The drive robot control unit 20 is provided with a pedal operation pattern generation unit 21, a vehicle operation control unit 22, and a drive state acquisition unit 23. The learning unit 30 is provided with a command vehicle speed generation unit 31, an inference data shaping unit 32, a learning data shaping unit 33, a learning data generation unit 34, a learning data storage unit 35, a reinforcement learning unit 40, and a testing apparatus model 50. The reinforcement learning unit 40 is provided with an operation content inference unit 41, a state action value inference unit 42, and a reward calculation unit 43. The testing apparatus model 50 is provided with a drive robot model 51, a vehicle model 52, and a chassis dynamometer model 53.
The constituent elements of the learning control apparatus 11 other than the learning data storage unit 35 may, for example, be software or programs executed by a CPU in each of the above-mentioned information processing apparatuses. Additionally, the learning data storage unit 35 may be realized by a storage apparatus, such as a semiconductor memory unit or a magnetic disk, provided inside or outside each of the above-mentioned information processing apparatuses.

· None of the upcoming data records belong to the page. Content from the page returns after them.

/-- A colour report (R264). -/
structure ColourReport where
  band : Nat
  row : Nat
  flags : Nat
  zone : Nat
  l : Int
  a : Int
  b : Int
  deriving DecidableEq, Repr

/-- The content of EVENT POSITION (R341). -/
structure PosEvent where
  line : Nat
  fire : Nat
  fph : Nat
  rate : Nat
  aL : Int
  aR : Int
  r : Int
  q : Nat
  deriving DecidableEq, Repr

/-- A WyrelLink hop on which TIME runs: a tile lane whose far end is a slave, or this package's own slave port (R322). -/
inductive Hop where
  /-- The tile is master towards lane l. -/
  | down (t : Tile) (l : Fin 10)
  /-- The lead tile of a slave package, towards the press master. -/
  | up
  /-- A node as slave of its parent. -/
  | node (id : Nat)
  deriving DecidableEq, Repr

/-- A 64b/66b block as it crosses the pin (R306): its sync header, and its scrambled payload, the bit sent first in bit 0. -/
structure Block where
  sync : BitVec 2
  data : BitVec 64
  deriving DecidableEq, Repr

/-- The blocks that arrive on a lane, oldest first (R306). -/
structure LaneBlocks where
  lane : Fin 10
  blocks : List Block
  deriving DecidableEq, Repr

/-- A firing line, with the granules of the short store that stage 11 reads for it with an uncorrectable error (R240, R292). -/
structure FiringRun where
  line : Nat
  short : List Nat
  deriving DecidableEq, Repr

/-- The ports of a hub towards the tiles, A0, A1, B0 and B1, and away from them, DA and DB (R316). -/
inductive HubPort where
  | a0
  | a1
  | b0
  | b1
  | da
  | db
  deriving DecidableEq, Repr

/-- What a frame receiver saw of one frame (R308, R310, R311): its bytes, or that it was broken. -/
inductive RxFrame where
  | broken
  | bytes (bs : List Byte)
  deriving DecidableEq, Repr

/-- The outcome that ends a boot stage (R576, R577): passed, or a cause code of R575, 8 COMPAT, 9 MEM. -/
inductive StageEnd where
  | pass
  | fail (cause : Nat)
  deriving DecidableEq, Repr

/-- An eye measurement with the equaliser codes it found (R508, R509). -/
structure Eye where
  width : Nat
  height : Nat
  ctle : Nat
  txMain : Nat
  txPost : Nat
  txPre : Nat
  deriving DecidableEq, Repr

/-- The measured results of one trim run (R556, R557): classes measured, classes failed with a cause, the values of
each class, the ADC residual and the VREF_EXT reading in µV, the DRAM margins, and the eyes of the lanes measured. -/
structure TrimResult where
  failed : List (Nat × Nat)
  values : List (Nat × List Int)
  resid : Int
  vref : Nat
  dram : List Nat
  eyes : List (Nat × Eye)
  deriving DecidableEq, Repr

/-- How a DRAM request ended (R482, R483). -/
inductive DramEnd where
  | clean
  | corrected (da : Nat)
  | uncorrectable (da : Nat)
  deriving DecidableEq, Repr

As will be explained below, the operation content inference unit 41, based on a running state at a certain time, infers the operations of the vehicle 2 after said time such that the command vehicle speeds will be followed. In order to effectively perform these inferences of the operations of the vehicle 2, the operation content inference unit 41, in particular, is provided with a machine learning device as will be explained below, and generates a learning model (operation inference learning model) 70 by training the machine learning device by reinforcement learning based on rewards calculated on the basis of running states at times after the drive robot 4 has been operated based on inferred operations. When actually controlling the running of the vehicle 2 for performance measurements, the operation content inference unit 41 uses this operation inference learning model 70 in which the training has ended to infer the operations of the vehicle 2.
That is, the learning control system 10 largely performs two types of actions, namely, the learning of operations during reinforcement learning, and the inference of operations when controlling the running of the vehicle for performance measurements. To simplify the explanation, hereinafter, an explanation of the respective constituent elements in the learning control system 10 at the time of learning the operations will be followed by an explanation of the activity of the respective constituent elements when inferring the operations during vehicle performance measurements.

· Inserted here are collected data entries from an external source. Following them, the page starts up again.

/-- One tile of the package. -/
structure TileState where
  /-- TIME of the tile less the package master's, in ticks. Width: signed. Source: 01 R41, R42. Reset: 0 (DESIGN CHOICE, log 8). -/
  skew : Int
  /-- Tick of the last comparison with the master. Width: 64. Source: 01 R42. Reset: none. -/
  alignAt : Option Nat
  /-- A tick of TIME to omit (-1) or to add (1) at the next tick. Width: 2 signed. Source: 01 R42. Reset: 0. -/
  slew : Int
  /-- The highest TIME the tile has counted to at a comparison, below which it never runs back. Width: 64. Source: 01 R41. Reset: 0. -/
  timeMin : Nat
  /-- The on-die stores. Width: one set. Source: 03 R616, 06 R204, 07 R234, R244. Reset: as loaded at a tile restart. -/
  die : Die
  /-- AON_PD_STAT.PD_ON. Width: 15. Source: 01 R52. Reset: 0x0001. -/
  pdOn : Nat
  /-- AON_PD_STAT.PD_BUSY. Width: 15. Source: 01 R52. Reset: 0. -/
  pdBusy : Nat
  /-- AON_PD_NEED.NEED. Width: 15. Source: 01 R53. Reset: 0x0001. -/
  pdNeed : Nat
  /-- SVC.POWER or DISP.POWER packets that wait for domains: packet, domains and the tick of the switching. Width: list. Source: 01 R49, 13 R454. Reset: empty. -/
  pdWait : List (Nat × Nat × Nat)
  /-- REFCLK and root PLL good. Width: 1. Source: 01 R40, 02 R86. Reset: 1. -/
  clockOk : Bool
  /-- TWN_STAT.STATE. Width: 3. Source: 11 R347, R389. Reset: BOOT. -/
  twin : TwinSt
  /-- TWN_STAT.PSTATE. Width: 4. Source: 11 R389. Reset: 0 (OFF). -/
  pstate : TwinSt
  /-- TWN_CAUSE.LAST. Width: 8. Source: 11 R349, R389. Reset: 0. -/
  cause : Nat
  /-- TWN_CAUSE.COUNT, saturating. Width: 8. Source: 11 R389. Reset: 0. -/
  withdrawals : Nat
  /-- TWN_SIG.SKIP, saturating. Width: 16. Source: 11 R358, R389. Reset: 0. -/
  sigSkip : Nat
  /-- TWN_SIG.MISMATCH, saturating. Width: 16. Source: 11 R358, R389. Reset: 0. -/
  sigMismatch : Nat
  /-- TWN_ASSAY.FAILED. Width: 4. Source: 11 R389. Reset: 0. -/
  assayFailed : Nat
  /-- TWN_ASSAY.PASS. Width: 4. Source: 11 R389. Reset: 0. -/
  assayPass : Nat
  /-- The last completed raster assay: none, or passed. Width: 1. Source: 11 R358, R364. Reset: none. -/
  lastAssay : Option Bool
  /-- Slice that holds the edge role. Width: 6. Source: 11 R364, 01 R23. Reset: 32 (DESIGN CHOICE, log 8: the 33rd slice). -/
  edge : Nat
  /-- A vector set runs, started at this tick. Width: 64. Source: 11 R364. Reset: none. -/
  assayRun : Option Nat
  /-- TWN_ASSAY_STRIKES in force for the set. Width: 5. Source: 11 R365, R388. Reset: 3. -/
  assayMax : Nat
  /-- Consecutive failed vector sets. Width: 5. Source: 11 R365. Reset: 0. -/
  strikes : Nat
  /-- Tick of the last heartbeat sent. Width: 64. Source: 11 R352. Reset: 0. -/
  hbSent : Nat
  /-- Tick of the last heartbeat received over the twin link. Width: 64. Source: 11 R352. Reset: 0. -/
  hbLink : Nat
  /-- Tick of the last heartbeat received over the fabric. Width: 64. Source: 11 R352. Reset: 0. -/
  hbFabric : Nat
  /-- TWN_HB_MISS as the last heartbeat received took it; 0 before one. Width: 8. Source: 11 R352, R388; 00 R14. Reset: 0. -/
  hbMiss : Nat
  /-- TWN_STAT.PORTFAULT. Width: 1. Source: 11 R376, R389. Reset: 0. -/
  portFault : Bool
  /-- TWN_PSEQ.PSEQ. Width: 32. Source: 11 R389. Reset: 0. -/
  pseq : Nat
  /-- Start line S of the present FILL or rejoin. Width: 48. Source: 11 R348, R367. Reset: none. -/
  startLine : Option Nat
  /-- The packet whose completion reports S. Width: one. Source: 11 R385. Reset: none. -/
  rejoinSeq : Option Nat
  /-- Tick at which the hold-off of the last entry to PAIRED ends, with TWN_REVERT 1 at that entry. Width: 64. Source: 11 R379, R388. Reset: none. -/
  pairedAt : Option Nat
  /-- First web line not yet begun (one above the last begun). Width: 48. Source: 01 R60. Reset: 0. -/
  begun : Nat
  /-- Last line accepted from a position message. Width: 48. Source: 01 R31, 02 R86. Reset: 0. -/
  posLine : Nat
  /-- CMAX of the last position message accepted. Width: 32. Source: 11 R360. Reset: 0. -/
  cmax : Nat
  /-- Commits held: CSEQ and effect line. Width: list. Source: 11 R359. Reset: empty. -/
  heldCommits : List (Nat × Nat)
  /-- Commits applied. Width: list of CSEQ. Source: 11 R360. Reset: empty. -/
  appliedCommits : List Nat
  /-- Job memory. Width: 2^40 bytes of address, usable 7, 14 or 28 GiB. Source: 03 R101. Reset: nothing listed; unlisted bytes read 0 (DESIGN CHOICE, log 2). -/
  mem : Mem
  /-- Streams of surface data. Width: list. Source: 03 R122. Reset: empty. -/
  streams : List Stream
  /-- Delay store, keyed 2^34 * row key + ring entry. Width: rings of 09 R286. Source: 09 R285. Reset: empty. -/
  delay : NMap RowLine
  /-- Row keys held in the on-die short store. Width: list. Source: 09 R287. Reset: empty. -/
  short : List Nat
  /-- Prefetch depth P. Width: 7. Source: 09 R290. Reset: 64. -/
  prefetch : Nat
  /-- SCAN_LEAD. Width: 32. Source: 09 R298. Reset: 0. -/
  scanLead : Nat
  /-- Firing records, keyed by nozzle. Width: u16 idle, two history bits. Source: 07 R241. Reset: h1 = h2 = 0, idle = 0. -/
  recs : NMap NozRec
  /-- Governor records, keyed by zone part. Width: 1,024 lines of E, two u32. Source: 07 R246, R248. Reset: 0. -/
  gov : NMap GovPart
  /-- Levels and states of the opening lines of coalesced pairs, keyed by row: line, fired, levels. Width: list. Source: 07 R252. Reset: empty. -/
  opening : List (Nat × Nat × Bool × List Nat)
  /-- NOZ_LOST per channel, saturating. Width: 12 x 32. Source: 07 R238, R239. Reset: 0. -/
  nozLost : Vector Nat 12
  /-- NOZ_CLIP per channel, saturating. Width: 12 x 32. Source: 07 R238, R239. Reset: 0. -/
  nozClip : Vector Nat 12
  /-- Web line of the last NOZZLE_UNCOVERED per nozzle. Width: 48. Source: 07 R239. Reset: none. -/
  uncovered : NMap (Option Nat)
  /-- Lines after stage 11 with their frames. Width: list, newest first. Source: 09 R294. Reset: empty. -/
  fired : List FiredLine
  /-- Own per-line records, newest first. Width: list. Source: 11 R354. Reset: empty. -/
  records : List LineRec
  /-- Partner records held, newest first. Width: list. Source: 11 R354, R356. Reset: empty. -/
  partner : List LineRec
  /-- First line of a missing partner record, while a hold runs. Width: 48. Source: 11 R356. Reset: none. -/
  missing : Option Nat
  /-- Strips that were decided VOID before the partner's verdict was known: stream, strip, lane and product. Width: list. Source: 03 R124. Reset: empty. -/
  unsettled : List (Nat × Nat × Nat × Nat)
  /-- Strip verdicts from the partner, on their way or waiting for their strip, oldest first. Width: list. Source: 03 R124. Reset: empty. -/
  verdicts : List Verdict
  /-- Firing lines whose partner record a segment's records wait for: line and segment, oldest first. Width: list. Source: 11 R355, R356. Reset: empty. -/
  deps : List (Nat × Nat)
  /-- Last firing line for which the rows not computed here took the partner's record. Width: 48. Source: 11 R355, R367. Reset: 0. -/
  taken : Nat
  /-- VOID counters per bar: LATE, ECC, STRIP, STATE, saturating, keyed 4 * bar + cause - 1. Width: 12 x 4 x 32. Source: 09 R299. Reset: 0. -/
  voidCnt : NMap Nat
  /-- Moves of bars between their lanes, oldest first: first line, bars, 1 to BAR_ALT or 0 to BAR_LANE. Width: list. Source: 09 R297, R302. Reset: empty. -/
  remaps : List (Nat × Nat × Bool)
  /-- TIME of the tile at which the last frame begun on each lane has left it, in 1/200 tick. Width: 10 x 72. Source: 09 R295, R298. Reset: 0. -/
  laneBusy : Vector Nat 10
  /-- The tile's event router. Width: block. Source: chapter 14. Reset: as Evr. -/
  evr : Evr
  /-- The tile's DRAM controller. Width: block. Source: chapter 15. Reset: as Memc. -/
  memc : Memc
  /-- The ten serial lanes. Width: 10. Source: chapter 16. Reset: as LaneHw. -/
  lanes : Vector LaneHw 10
  /-- Heat block. Width: block. Source: chapter 18. Reset: as Thm. -/
  thm : Thm
  /-- Trim block. Width: block. Source: chapter 18. Reset: as Trm. -/
  trm : Trm
  /-- Boot and AON block. Width: block. Source: chapter 19. Reset: as Boot. -/
  boot : Boot
  /-- The _HI partner latched by the last _LO read, keyed by register offset. Width: 32 each. Source: 02 R99, 05 R197, 15 R498. Reset: empty. -/
  latchHi : NMap Nat
  /-- MOT_FAULT. Width: 16. Source: 02 R99. Reset: 0. -/
  motFault : Nat
  deriving DecidableEq, Repr

/-! ## Queues and the host port (chapter 12) -/

/-- A queue pair (12 R394 to R399, R429). -/
structure QueuePair where
  session : Nat
  /-- SQ base address. Width: 64. Source: 12 R394. -/
  sqBase : Nat
  sqSize : Nat
  /-- QEN_QSTAT.SQHEAD. Width: 12. Source: 12 R395. Reset: 0. -/
  sqHead : Nat
  /-- Last tail accepted. Width: 12. Source: 12 R395. Reset: 0. -/
  sqTail : Nat
  /-- For each visible entry, the number of the doorbell write that made it visible. Width: list. Source: 12 R396. Reset: empty. -/
  vis : List Nat
  cqBase : Nat
  cqSize : Nat
  /-- Last head accepted. Width: 12. Source: 12 R397. Reset: 0. -/
  cqHead : Nat
  /-- QEN_QSTAT.CQTAIL. Width: 12. Source: 12 R397. Reset: 0. -/
  cqTail : Nat
  /-- QEN_QSTAT.PHASE. Width: 1. Source: 12 R397. Reset: 1. -/
  phase : Bool
  /-- QEN_QSTAT.FAULT. Width: 1. Source: 12 R399. Reset: 0. -/
  fault : Bool
  /-- The queue stopped fetching after a FETCH fault. Width: 1. Source: 12 R399. Reset: 0. -/
  stopped : Bool
  /-- The packet that deletes the pair, once deletion has begun. Width: one. Source: 12 R412. Reset: none. -/
  deleting : Option Nat
  /-- The open moderation window: start tick, its time limit and count limit, and its count. Width: one. Source: 12 R417, R428. Reset: none. -/
  win : Option (Nat × Nat × Nat × Nat)
  /-- CQ_HELD already raised for the present wait. Width: 1. Source: 12 R397. Reset: 0. -/
  held : Bool
  /-- PME sent in the present stay in D3hot. Width: 1. Source: 12 R419. Reset: 0. -/
  pmeSent : Bool
  deriving DecidableEq, Repr

/-- The states of a packet in the store (12 R404). -/
inductive PktSt where
  | queued | running | parked | done
  deriving DecidableEq, Repr

/-- What a dispatched packet waits for. -/
inductive Wait where
  | none
  /-- A host buffer read of len bytes at an address (03 R105). -/
  | dma (addr : Nat) (len : Nat)
  /-- Earlier memory writes of the spans, with the host data already read (03 R106, R107). -/
  | landed (spans : Nat) (upTo : Nat) (data : List Byte)
  /-- The registration of its target product (04 R155). -/
  | product
  /-- The commit of an effect line: CSEQ (01 R64). -/
  | commit (cseq : Nat)
  /-- A commit and then tiles in PAIRED or SOLO, or the start of printing (13 R440). -/
  | arm
  /-- The end of DRAINING (13 R443). -/
  | drain
  /-- The registration of the first product of a new job (04 R160). -/
  | change
  /-- The end of a pass, test, training, run, write, capture, update or other work named by the opcode. -/
  | work
  deriving DecidableEq, Repr

/-- A job-memory window of a session (12 R413). -/
structure Window where
  base : Nat
  len : Nat
  rights : Nat
  spans : Nat
  deriving DecidableEq, Repr

/-- A session (12 R410 to R415). -/
structure Session where
  /-- Class code: 0 SUPERVISOR, 1 OPERATOR, 2 JOB, 3 OBSERVER. Width: 2. Source: 12 R410. -/
  cls : Nat
  /-- Opcode group mask. Width: 16. Source: 12 R410. -/
  mask : Nat
  /-- Windows. Width: up to 16. Source: 12 R413. -/
  windows : List Window
  /-- STORE_MAX. Width: 12. Source: 12 R404. -/
  storeMax : Nat
  /-- RUN_MAX. Width: 8. Source: 12 R404. -/
  runMax : Nat
  /-- The packet that closes the session, once closing has begun. Width: one. Source: 12 R412. -/
  closing : Option Nat
  /-- Tick of the last PROT_DENIED. Width: 64. Source: 12 R414. -/
  denied : Option Nat
  deriving DecidableEq, Repr

/-- An entry of the packet store (12 R404). -/
structure StoreEntry where
  p : Packet
  session : Nat
  st : PktSt
  wait : Wait
  /-- Dispatch number, once dispatched. -/
  disp : Nat
  status : Nat
  r0 : Nat
  r1 : Nat
  /-- Tick of the decision, once done. -/
  decided : Nat
  /-- The completion has already been counted for moderation in D3 (R420). -/
  counted : Bool
  /-- The session's protection in force at its dispatch (12 R414, R415). -/
  rights : Option Session
  deriving DecidableEq, Repr

/-- A mirrored queue write on its way to T1 (12 R422). -/
inductive Mirror where
  | tail (q v : Nat)
  | head (q v : Nat)
  | config (q : Nat)
  | entry (q slot : Nat) (phase : Bool) (dw : List Nat)
  /-- A table entry of T0: address and data, and its mask bit above them. -/
  | msix (v : Nat) (value : Nat)
  deriving DecidableEq, Repr

/-- What T1's QEN block holds of one queue from the mirror (12 R422, R423). -/
structure MirrorQ where
  q : Nat
  tail : Nat
  head : Nat
  annTail : Nat
  entries : List (Nat × Bool × List Nat)
  deriving DecidableEq, Repr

First, the activity of the constituent elements of the learning control apparatus 11 when learning the operations will be explained.
Before learning the operations, the learning control apparatus 11 collects, as a running history, running history data (running history) to be used during the learning. Specifically, the drive robot control unit 20 generates operation patterns of the accelerator pedal 2 c and the brake pedal 2 d for measuring vehicle characteristics, controls the running of the vehicle by means of these operation patterns, and collects running history data.
The pedal operation pattern generation unit 21 generates operation patterns of the pedals 2 c, 2 d for measuring vehicle characteristics. As the pedal operation patterns, for example, pedal operation history values used when running another vehicle similar to the vehicle 2 in a WLTC (Worldwide harmonized Light vehicles Test Cycle) mode or the like may be used.
The pedal operation pattern generation unit 21 transmits the generated pedal operation patterns to the vehicle operation control unit 22.
The vehicle operation control unit 22 receives the pedal operation patterns from the pedal operation pattern generation unit 21, converts the pedal operation patterns to commands for the first and second actuators 4 c, 4 d in the drive robot 4, and transmits the commands to the drive robot 4.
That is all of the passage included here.